-- ==== Sys2Proof/Laws/Legal.lean ====
section
/-!
SUPPORT. Every operation of the part keeps it legal (`Chip.Legal`): one lemma for each operation, in the order of the model's
files; `Laws/LegalCommands.lean` has one for each command.
-/
namespace Sys2Proof.Machine

/-! ## Pending event sets -/

theorem legalSet_merge (kind : Notice) (detail : List Byte) : ∀ es : List PendEntry, legalSet es → legalSet (mergeEntry kind detail es)
  | [], _ => by simp [mergeEntry, legalSet]
  | e :: rest, ⟨hn, hc⟩ => by
    have hn' : e.kind ∉ rest.map (·.kind) ∧ (rest.map (·.kind)).Nodup := by simpa using hn
    have ih := legalSet_merge kind detail rest ⟨hn'.2, fun x hx => hc x (List.mem_cons_of_mem _ hx)⟩
    have mem : ∀ (es : List PendEntry) (k : Notice), k ∈ (mergeEntry kind detail es).map (·.kind) →
        k = kind ∨ k ∈ es.map (·.kind) := by
      intro es k
      induction es with
      | nil => intro h; exact Or.inl (by simpa [mergeEntry] using h)
      | cons a as iha =>
        unfold mergeEntry
        split
        · intro h; exact Or.inr (by simpa using h)
        · intro h
          rcases (by simpa using h : k = a.kind ∨ k ∈ (mergeEntry kind detail as).map (·.kind)) with h | h
          · exact Or.inr (by simp [h])
          · rcases iha h with h | h
            · exact Or.inl h
            · exact Or.inr (List.mem_cons_of_mem _ h)
    unfold mergeEntry
    split
    · refine ⟨by simpa using hn, fun x hx => ?_⟩
      rcases List.mem_cons.mp hx with h | h
      · subst h; simp only; omega
      · exact hc x (List.mem_cons_of_mem _ h)
    · next hk =>
      refine ⟨?_, fun x hx => ?_⟩
      · simp only [List.map_cons, List.nodup_cons]
        refine ⟨fun h => ?_, ih.1⟩
        rcases mem rest e.kind h with h | h
        · exact hk h
        · exact hn'.1 h
      · rcases List.mem_cons.mp hx with h | h
        · exact h ▸ hc e List.mem_cons_self
        · exact ih.2 x h

theorem legalSet_tail {e : PendEntry} {rest : List PendEntry} (h : legalSet (e :: rest)) : legalSet rest :=
  ⟨(List.nodup_cons.mp (by simpa using h.1)).2, fun x hx => h.2 x (List.mem_cons_of_mem _ hx)⟩

/-- The sets of the link are legal. -/
def Link.Legal (k : Link) : Prop := ∀ i : Fin 5, legalSet k.sets[i]

theorem Link.Legal.set {k : Link} (h : k.Legal) (i : Fin 5) {es : List PendEntry} (hs : legalSet es) :
    ∀ j : Fin 5, legalSet (k.sets.set i es)[j] := by
  intro j
  have hj := h j
  simp only [Fin.getElem_fin, Vector.getElem_set] at hj ⊢
  split
  · exact hs
  · exact hj

theorem Link.Legal.post {k : Link} (h : k.Legal) (i : Fin 5) (kind : Notice) (d : List Byte) : (k.post i kind d).Legal := by
  unfold Link.post
  split
  · exact h
  · exact h.set i (legalSet_merge kind d _ (h i))

theorem Link.Legal.drainOne {k : Link} (h : k.Legal) : k.drainOne.Legal := by
  unfold Link.drainOne
  split
  · exact h
  · split
    · exact h
    · next i _ =>
      split
      · exact h
      · next e rest he => exact h.set i (legalSet_tail (e := e) (he ▸ h i))

theorem Link.Legal.drain (n : Nat) : ∀ {k : Link}, k.Legal → (Link.drain n k).Legal := by
  induction n with
  | zero => intro k h; exact h
  | succ n ih => intro k h; exact ih h.drainOne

__What you need to do__
Scan the entries above for the string "using" and copy each line containing it.

__Task solution__
    have hn' : e.kind ∉ rest.map (·.kind) ∧ (rest.map (·.kind)).Nodup := by simpa using hn
      | nil => intro h; exact Or.inl (by simpa [mergeEntry] using h)
        · intro h; exact Or.inr (by simpa using h)
          rcases (by simpa using h : k = a.kind ∨ k ∈ (mergeEntry kind detail as).map (·.kind)) with h | h
    · refine ⟨by simpa using hn, fun x hx => ?_⟩
  ⟨(List.nodup_cons.mp (by simpa using h.1)).2, fun x hx => h.2 x (List.mem_cons_of_mem _ hx)⟩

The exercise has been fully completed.